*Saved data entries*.
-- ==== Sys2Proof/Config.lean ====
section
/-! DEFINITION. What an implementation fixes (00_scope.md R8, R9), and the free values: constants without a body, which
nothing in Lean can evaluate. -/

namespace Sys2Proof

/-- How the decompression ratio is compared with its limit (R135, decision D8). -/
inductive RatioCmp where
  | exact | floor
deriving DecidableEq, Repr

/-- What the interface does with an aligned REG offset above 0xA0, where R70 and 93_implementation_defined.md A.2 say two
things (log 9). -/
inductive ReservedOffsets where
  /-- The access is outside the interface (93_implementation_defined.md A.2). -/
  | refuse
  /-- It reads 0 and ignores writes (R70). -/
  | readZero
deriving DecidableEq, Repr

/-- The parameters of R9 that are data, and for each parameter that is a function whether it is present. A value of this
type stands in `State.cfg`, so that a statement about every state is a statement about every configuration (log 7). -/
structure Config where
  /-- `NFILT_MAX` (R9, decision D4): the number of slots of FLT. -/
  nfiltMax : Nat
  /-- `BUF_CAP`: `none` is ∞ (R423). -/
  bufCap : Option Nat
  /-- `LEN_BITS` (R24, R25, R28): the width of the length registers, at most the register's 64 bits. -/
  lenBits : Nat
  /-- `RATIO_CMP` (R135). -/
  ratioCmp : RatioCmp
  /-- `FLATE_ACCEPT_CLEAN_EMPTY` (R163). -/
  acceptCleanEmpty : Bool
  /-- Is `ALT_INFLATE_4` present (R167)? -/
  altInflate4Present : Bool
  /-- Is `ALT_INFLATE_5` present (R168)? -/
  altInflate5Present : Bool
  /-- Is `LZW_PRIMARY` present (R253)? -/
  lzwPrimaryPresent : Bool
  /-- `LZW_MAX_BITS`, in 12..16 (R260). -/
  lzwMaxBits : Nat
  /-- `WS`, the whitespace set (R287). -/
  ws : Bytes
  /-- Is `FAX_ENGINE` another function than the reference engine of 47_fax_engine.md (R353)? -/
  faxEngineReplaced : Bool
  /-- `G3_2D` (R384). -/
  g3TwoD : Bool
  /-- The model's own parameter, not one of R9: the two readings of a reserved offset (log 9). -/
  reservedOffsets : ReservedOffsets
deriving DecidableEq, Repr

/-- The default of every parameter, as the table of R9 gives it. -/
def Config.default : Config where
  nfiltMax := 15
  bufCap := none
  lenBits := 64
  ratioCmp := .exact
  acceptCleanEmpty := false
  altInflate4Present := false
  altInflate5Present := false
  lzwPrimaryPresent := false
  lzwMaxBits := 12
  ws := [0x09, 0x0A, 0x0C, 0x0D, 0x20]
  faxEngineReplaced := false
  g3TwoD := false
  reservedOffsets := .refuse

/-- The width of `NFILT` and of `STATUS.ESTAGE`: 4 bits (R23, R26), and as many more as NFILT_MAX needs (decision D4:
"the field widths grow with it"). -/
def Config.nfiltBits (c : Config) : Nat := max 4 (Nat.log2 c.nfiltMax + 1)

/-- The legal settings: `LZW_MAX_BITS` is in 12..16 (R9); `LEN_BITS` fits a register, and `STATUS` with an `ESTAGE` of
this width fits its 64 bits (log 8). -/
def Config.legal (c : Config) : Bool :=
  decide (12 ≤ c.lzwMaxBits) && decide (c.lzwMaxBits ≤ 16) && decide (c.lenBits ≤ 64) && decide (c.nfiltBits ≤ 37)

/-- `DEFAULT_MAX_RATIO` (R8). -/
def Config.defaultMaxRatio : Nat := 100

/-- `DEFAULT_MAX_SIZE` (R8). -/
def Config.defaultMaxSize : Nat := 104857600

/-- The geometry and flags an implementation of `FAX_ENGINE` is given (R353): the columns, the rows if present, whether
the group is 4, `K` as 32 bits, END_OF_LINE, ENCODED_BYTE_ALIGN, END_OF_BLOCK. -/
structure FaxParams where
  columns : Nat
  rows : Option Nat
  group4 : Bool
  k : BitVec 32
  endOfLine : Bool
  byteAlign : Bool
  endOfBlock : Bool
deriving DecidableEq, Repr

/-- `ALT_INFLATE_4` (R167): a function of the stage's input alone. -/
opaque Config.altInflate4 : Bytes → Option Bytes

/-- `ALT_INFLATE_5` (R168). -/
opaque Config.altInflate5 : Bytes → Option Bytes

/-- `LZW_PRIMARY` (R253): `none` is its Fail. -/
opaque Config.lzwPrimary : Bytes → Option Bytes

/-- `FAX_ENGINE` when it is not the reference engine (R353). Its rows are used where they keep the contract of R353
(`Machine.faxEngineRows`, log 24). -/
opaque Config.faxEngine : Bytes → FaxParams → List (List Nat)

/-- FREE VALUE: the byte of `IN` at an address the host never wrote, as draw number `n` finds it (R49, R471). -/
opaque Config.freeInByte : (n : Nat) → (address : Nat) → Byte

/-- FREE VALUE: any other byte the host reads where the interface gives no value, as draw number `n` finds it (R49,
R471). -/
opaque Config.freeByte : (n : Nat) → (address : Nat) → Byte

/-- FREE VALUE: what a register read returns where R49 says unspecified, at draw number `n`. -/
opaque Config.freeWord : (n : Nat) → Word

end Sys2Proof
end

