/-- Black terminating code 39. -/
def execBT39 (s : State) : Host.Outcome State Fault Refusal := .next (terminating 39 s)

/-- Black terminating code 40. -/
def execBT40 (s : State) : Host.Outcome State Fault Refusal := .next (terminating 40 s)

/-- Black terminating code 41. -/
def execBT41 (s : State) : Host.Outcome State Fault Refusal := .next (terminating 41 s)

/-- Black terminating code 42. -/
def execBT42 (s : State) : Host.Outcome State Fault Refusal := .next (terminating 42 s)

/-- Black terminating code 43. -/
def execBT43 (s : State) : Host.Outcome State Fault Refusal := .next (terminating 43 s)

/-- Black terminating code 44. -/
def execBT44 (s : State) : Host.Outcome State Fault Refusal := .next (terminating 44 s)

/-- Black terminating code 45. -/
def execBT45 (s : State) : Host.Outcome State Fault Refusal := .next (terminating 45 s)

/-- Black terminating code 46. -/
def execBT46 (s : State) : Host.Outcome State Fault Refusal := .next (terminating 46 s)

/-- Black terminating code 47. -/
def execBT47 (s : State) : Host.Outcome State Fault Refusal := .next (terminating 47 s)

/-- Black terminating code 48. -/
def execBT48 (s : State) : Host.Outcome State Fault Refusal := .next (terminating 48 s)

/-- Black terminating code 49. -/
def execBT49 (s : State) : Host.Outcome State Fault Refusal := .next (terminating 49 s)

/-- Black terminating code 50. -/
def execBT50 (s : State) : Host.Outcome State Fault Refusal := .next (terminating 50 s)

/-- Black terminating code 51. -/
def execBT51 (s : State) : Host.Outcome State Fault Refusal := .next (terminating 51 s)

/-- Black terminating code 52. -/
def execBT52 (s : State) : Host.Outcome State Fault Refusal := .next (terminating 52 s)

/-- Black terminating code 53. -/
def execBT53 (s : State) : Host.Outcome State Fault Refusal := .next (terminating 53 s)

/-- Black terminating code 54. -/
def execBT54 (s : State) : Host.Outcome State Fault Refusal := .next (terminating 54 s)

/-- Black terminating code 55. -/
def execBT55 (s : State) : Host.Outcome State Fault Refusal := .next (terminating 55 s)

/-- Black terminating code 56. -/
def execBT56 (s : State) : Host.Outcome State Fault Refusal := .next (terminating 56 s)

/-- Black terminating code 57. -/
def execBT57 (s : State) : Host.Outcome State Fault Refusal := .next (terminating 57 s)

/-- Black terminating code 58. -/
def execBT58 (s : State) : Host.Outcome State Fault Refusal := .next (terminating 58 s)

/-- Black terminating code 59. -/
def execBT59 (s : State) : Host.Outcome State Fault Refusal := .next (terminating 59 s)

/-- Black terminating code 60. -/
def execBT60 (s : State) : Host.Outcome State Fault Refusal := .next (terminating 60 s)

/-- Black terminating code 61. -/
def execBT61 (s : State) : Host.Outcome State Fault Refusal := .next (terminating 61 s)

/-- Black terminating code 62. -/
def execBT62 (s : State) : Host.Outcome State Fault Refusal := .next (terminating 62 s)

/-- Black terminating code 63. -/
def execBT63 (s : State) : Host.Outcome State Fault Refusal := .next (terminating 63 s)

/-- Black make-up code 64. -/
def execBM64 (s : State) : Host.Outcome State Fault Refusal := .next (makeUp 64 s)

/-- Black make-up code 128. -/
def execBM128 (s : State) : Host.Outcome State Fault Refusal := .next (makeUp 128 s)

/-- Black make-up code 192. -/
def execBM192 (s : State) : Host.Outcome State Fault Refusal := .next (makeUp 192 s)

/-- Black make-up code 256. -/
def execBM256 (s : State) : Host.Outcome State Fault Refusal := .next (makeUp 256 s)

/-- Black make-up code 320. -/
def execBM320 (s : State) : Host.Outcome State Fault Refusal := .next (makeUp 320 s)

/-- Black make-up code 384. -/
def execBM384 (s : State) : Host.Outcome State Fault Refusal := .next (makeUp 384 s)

--

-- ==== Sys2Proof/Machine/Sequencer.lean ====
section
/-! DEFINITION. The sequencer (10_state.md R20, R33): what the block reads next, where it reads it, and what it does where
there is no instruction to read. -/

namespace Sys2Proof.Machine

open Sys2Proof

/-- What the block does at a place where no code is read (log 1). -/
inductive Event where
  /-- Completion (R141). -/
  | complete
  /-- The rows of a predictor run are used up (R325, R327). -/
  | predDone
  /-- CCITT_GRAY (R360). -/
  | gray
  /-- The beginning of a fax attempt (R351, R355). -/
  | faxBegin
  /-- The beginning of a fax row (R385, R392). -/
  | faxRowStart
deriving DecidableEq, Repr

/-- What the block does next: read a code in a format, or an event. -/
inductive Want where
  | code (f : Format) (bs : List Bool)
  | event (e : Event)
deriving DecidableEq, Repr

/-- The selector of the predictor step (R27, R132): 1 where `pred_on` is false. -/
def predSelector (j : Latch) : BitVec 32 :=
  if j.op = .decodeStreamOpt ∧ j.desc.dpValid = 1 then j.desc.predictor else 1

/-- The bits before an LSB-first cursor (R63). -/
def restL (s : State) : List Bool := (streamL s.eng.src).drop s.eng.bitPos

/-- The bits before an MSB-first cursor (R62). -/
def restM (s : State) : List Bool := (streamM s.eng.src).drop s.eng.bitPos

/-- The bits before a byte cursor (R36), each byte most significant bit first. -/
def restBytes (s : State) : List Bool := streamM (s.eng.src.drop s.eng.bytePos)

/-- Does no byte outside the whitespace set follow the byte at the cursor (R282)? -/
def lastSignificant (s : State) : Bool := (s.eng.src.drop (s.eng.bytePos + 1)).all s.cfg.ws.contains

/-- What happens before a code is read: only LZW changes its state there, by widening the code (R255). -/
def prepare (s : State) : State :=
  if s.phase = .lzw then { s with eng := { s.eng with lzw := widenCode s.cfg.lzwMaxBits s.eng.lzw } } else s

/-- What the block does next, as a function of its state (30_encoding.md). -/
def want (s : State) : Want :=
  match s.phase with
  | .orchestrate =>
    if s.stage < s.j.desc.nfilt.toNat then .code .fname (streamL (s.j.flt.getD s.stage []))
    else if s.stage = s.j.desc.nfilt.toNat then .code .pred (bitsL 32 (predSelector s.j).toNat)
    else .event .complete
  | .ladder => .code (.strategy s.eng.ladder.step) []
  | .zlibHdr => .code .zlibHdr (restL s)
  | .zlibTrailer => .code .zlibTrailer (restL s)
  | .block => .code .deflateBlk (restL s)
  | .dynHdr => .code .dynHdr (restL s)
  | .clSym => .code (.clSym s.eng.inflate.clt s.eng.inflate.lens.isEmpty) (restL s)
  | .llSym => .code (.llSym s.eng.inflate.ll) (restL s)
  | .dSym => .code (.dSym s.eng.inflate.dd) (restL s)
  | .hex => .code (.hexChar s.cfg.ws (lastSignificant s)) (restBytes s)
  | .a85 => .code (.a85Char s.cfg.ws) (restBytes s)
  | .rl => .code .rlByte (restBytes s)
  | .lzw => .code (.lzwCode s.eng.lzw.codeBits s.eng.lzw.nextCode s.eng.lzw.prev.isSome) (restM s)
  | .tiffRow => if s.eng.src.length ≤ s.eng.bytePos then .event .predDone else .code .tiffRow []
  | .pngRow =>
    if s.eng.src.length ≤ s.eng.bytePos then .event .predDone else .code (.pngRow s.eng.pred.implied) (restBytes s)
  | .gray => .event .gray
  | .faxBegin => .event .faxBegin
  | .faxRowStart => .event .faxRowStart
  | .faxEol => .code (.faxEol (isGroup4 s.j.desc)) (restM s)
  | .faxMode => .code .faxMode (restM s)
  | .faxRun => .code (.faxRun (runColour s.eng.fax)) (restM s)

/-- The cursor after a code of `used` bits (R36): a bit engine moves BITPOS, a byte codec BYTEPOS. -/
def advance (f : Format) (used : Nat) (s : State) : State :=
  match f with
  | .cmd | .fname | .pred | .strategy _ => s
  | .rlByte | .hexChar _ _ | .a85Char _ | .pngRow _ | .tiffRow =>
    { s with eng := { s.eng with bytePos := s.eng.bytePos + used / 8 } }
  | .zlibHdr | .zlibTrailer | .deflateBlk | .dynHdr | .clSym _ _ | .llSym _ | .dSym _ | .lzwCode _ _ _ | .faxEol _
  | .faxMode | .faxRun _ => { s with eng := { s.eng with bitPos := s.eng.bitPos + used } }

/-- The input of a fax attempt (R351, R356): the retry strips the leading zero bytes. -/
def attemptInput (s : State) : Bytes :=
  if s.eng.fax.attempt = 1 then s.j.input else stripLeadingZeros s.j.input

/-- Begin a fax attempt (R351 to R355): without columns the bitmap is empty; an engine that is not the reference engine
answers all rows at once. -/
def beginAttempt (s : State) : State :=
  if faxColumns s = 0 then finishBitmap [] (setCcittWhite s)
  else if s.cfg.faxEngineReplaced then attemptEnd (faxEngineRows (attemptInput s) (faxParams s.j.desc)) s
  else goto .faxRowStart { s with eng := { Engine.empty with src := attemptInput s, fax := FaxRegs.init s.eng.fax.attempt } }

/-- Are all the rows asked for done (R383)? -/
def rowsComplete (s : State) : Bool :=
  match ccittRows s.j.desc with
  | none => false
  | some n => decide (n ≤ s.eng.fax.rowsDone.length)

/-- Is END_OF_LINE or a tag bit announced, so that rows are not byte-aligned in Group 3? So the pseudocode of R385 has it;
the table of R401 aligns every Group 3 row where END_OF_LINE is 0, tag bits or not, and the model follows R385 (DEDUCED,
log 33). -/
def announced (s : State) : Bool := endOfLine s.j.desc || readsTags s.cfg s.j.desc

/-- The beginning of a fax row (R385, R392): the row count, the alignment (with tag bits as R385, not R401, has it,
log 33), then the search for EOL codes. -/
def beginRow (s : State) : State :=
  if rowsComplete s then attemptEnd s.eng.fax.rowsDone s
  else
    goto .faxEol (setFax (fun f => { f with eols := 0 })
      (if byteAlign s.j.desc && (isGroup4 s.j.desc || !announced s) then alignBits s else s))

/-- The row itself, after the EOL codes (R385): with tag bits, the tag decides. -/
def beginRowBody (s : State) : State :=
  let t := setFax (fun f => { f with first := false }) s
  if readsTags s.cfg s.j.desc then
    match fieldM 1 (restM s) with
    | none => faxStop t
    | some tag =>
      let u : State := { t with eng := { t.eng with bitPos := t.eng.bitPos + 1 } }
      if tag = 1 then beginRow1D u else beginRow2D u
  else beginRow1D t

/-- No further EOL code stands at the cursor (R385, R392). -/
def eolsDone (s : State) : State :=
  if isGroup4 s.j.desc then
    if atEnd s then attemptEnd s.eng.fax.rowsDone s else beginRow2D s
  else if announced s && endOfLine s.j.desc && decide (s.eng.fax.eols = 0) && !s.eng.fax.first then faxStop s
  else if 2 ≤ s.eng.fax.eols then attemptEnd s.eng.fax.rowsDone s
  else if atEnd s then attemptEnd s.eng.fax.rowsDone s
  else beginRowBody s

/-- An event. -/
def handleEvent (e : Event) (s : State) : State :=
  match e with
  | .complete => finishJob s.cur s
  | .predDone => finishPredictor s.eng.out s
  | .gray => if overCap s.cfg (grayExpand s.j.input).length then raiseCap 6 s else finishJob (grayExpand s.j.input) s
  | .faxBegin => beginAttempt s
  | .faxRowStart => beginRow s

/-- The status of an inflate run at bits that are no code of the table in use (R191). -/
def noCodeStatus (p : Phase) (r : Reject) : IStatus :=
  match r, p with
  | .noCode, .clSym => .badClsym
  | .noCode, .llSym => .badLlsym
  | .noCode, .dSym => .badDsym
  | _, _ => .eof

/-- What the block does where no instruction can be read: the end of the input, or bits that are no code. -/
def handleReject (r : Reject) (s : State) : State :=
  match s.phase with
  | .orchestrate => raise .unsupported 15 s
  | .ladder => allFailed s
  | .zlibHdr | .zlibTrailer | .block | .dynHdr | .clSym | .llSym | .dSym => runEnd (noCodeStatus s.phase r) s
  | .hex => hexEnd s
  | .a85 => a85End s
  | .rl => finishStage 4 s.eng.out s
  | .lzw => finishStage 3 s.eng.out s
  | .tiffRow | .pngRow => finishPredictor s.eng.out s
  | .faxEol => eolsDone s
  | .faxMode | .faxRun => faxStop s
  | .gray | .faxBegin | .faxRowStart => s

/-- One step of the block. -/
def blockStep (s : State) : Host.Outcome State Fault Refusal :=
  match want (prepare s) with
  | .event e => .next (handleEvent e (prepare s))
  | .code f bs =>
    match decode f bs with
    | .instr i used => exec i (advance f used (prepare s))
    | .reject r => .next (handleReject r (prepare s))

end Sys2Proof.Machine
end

---

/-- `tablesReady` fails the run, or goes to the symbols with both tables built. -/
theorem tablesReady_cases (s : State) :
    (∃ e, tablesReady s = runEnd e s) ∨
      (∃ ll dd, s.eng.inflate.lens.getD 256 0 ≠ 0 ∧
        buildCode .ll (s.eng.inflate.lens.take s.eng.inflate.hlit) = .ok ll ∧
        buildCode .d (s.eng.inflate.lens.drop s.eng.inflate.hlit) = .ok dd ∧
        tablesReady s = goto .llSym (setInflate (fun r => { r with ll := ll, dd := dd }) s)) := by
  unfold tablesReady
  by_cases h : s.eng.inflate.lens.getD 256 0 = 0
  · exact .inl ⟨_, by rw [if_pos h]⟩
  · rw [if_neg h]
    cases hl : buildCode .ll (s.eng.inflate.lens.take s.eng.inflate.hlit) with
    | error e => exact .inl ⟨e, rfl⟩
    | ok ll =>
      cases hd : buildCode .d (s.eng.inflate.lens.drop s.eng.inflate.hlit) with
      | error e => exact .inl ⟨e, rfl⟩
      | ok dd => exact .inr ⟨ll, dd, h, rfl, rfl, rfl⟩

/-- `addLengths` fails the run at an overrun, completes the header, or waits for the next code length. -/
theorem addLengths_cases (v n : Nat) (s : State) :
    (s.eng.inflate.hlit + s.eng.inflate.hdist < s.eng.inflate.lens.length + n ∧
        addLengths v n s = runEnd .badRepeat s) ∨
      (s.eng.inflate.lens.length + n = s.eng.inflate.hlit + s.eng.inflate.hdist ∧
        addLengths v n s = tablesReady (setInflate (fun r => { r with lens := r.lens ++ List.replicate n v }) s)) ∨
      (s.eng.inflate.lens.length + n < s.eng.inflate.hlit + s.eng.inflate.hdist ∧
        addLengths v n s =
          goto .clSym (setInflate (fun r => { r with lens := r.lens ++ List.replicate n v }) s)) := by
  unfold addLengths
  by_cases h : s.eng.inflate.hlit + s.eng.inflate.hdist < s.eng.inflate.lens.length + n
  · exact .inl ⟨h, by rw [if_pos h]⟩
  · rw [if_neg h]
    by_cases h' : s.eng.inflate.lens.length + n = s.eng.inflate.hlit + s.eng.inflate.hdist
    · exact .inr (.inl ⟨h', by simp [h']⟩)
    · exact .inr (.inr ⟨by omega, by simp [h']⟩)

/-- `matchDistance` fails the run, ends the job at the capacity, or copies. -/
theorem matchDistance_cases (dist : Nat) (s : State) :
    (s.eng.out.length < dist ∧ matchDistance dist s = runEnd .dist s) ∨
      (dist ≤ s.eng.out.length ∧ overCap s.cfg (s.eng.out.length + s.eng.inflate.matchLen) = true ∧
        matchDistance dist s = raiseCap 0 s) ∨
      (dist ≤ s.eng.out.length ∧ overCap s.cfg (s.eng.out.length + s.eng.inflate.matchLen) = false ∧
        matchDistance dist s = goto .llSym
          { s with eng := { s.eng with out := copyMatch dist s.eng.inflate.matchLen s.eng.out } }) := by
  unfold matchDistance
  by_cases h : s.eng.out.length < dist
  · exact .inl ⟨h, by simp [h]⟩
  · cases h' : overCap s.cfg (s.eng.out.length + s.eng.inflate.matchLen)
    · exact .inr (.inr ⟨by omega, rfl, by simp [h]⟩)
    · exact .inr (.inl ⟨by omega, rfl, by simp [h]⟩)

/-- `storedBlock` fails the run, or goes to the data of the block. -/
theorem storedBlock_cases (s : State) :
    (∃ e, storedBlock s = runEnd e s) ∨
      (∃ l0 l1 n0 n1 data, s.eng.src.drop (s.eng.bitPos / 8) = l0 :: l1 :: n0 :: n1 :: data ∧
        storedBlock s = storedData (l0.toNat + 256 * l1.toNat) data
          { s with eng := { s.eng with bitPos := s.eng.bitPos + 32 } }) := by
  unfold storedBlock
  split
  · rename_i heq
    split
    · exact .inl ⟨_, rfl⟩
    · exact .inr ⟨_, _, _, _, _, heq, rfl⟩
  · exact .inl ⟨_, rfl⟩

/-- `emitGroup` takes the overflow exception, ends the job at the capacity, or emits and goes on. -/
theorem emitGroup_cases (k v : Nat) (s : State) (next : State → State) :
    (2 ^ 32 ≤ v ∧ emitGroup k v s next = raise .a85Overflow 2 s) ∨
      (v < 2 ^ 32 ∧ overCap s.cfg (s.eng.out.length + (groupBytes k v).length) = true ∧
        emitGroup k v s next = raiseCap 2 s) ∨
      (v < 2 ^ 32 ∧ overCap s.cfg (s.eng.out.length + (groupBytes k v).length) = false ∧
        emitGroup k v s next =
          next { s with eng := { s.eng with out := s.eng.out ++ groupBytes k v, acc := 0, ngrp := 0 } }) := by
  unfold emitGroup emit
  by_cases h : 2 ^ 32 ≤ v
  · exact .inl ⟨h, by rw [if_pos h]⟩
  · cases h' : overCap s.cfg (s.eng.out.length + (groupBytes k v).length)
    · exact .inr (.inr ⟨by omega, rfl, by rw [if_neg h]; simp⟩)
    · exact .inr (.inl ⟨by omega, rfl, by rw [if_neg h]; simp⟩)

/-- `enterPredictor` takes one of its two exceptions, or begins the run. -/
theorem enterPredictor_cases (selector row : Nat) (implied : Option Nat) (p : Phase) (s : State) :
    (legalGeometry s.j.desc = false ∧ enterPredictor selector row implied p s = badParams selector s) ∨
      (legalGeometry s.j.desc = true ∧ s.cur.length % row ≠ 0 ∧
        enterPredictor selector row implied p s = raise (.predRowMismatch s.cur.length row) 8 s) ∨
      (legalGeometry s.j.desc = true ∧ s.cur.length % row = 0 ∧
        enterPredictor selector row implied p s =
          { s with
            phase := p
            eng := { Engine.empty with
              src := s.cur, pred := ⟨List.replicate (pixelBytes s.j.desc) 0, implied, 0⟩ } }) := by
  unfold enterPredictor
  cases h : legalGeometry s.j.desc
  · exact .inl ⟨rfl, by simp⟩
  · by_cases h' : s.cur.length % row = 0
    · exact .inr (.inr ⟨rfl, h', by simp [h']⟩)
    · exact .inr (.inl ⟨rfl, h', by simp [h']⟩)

*TRY IT*. Using the records above, set down exactly the lines from the one with "group4 : Bool" through the one with "opaque Config.faxEngine : Bytes", inclusive, and nothing more.

*TASK OUTPUT*.
  group4 : Bool
  k : BitVec 32
  endOfLine : Bool
  byteAlign : Bool
  endOfBlock : Bool
deriving DecidableEq, Repr

/-- `ALT_INFLATE_4` (R167): a function of the stage's input alone. -/
opaque Config.altInflate4 : Bytes → Option Bytes

/-- `ALT_INFLATE_5` (R168). -/
opaque Config.altInflate5 : Bytes → Option Bytes

/-- `LZW_PRIMARY` (R253): `none` is its Fail. -/
opaque Config.lzwPrimary : Bytes → Option Bytes

/-- `FAX_ENGINE` when it is not the reference engine (R353). Its rows are used where they keep the contract of R353
(`Machine.faxEngineRows`, log 24). -/
opaque Config.faxEngine : Bytes → FaxParams → List (List Nat)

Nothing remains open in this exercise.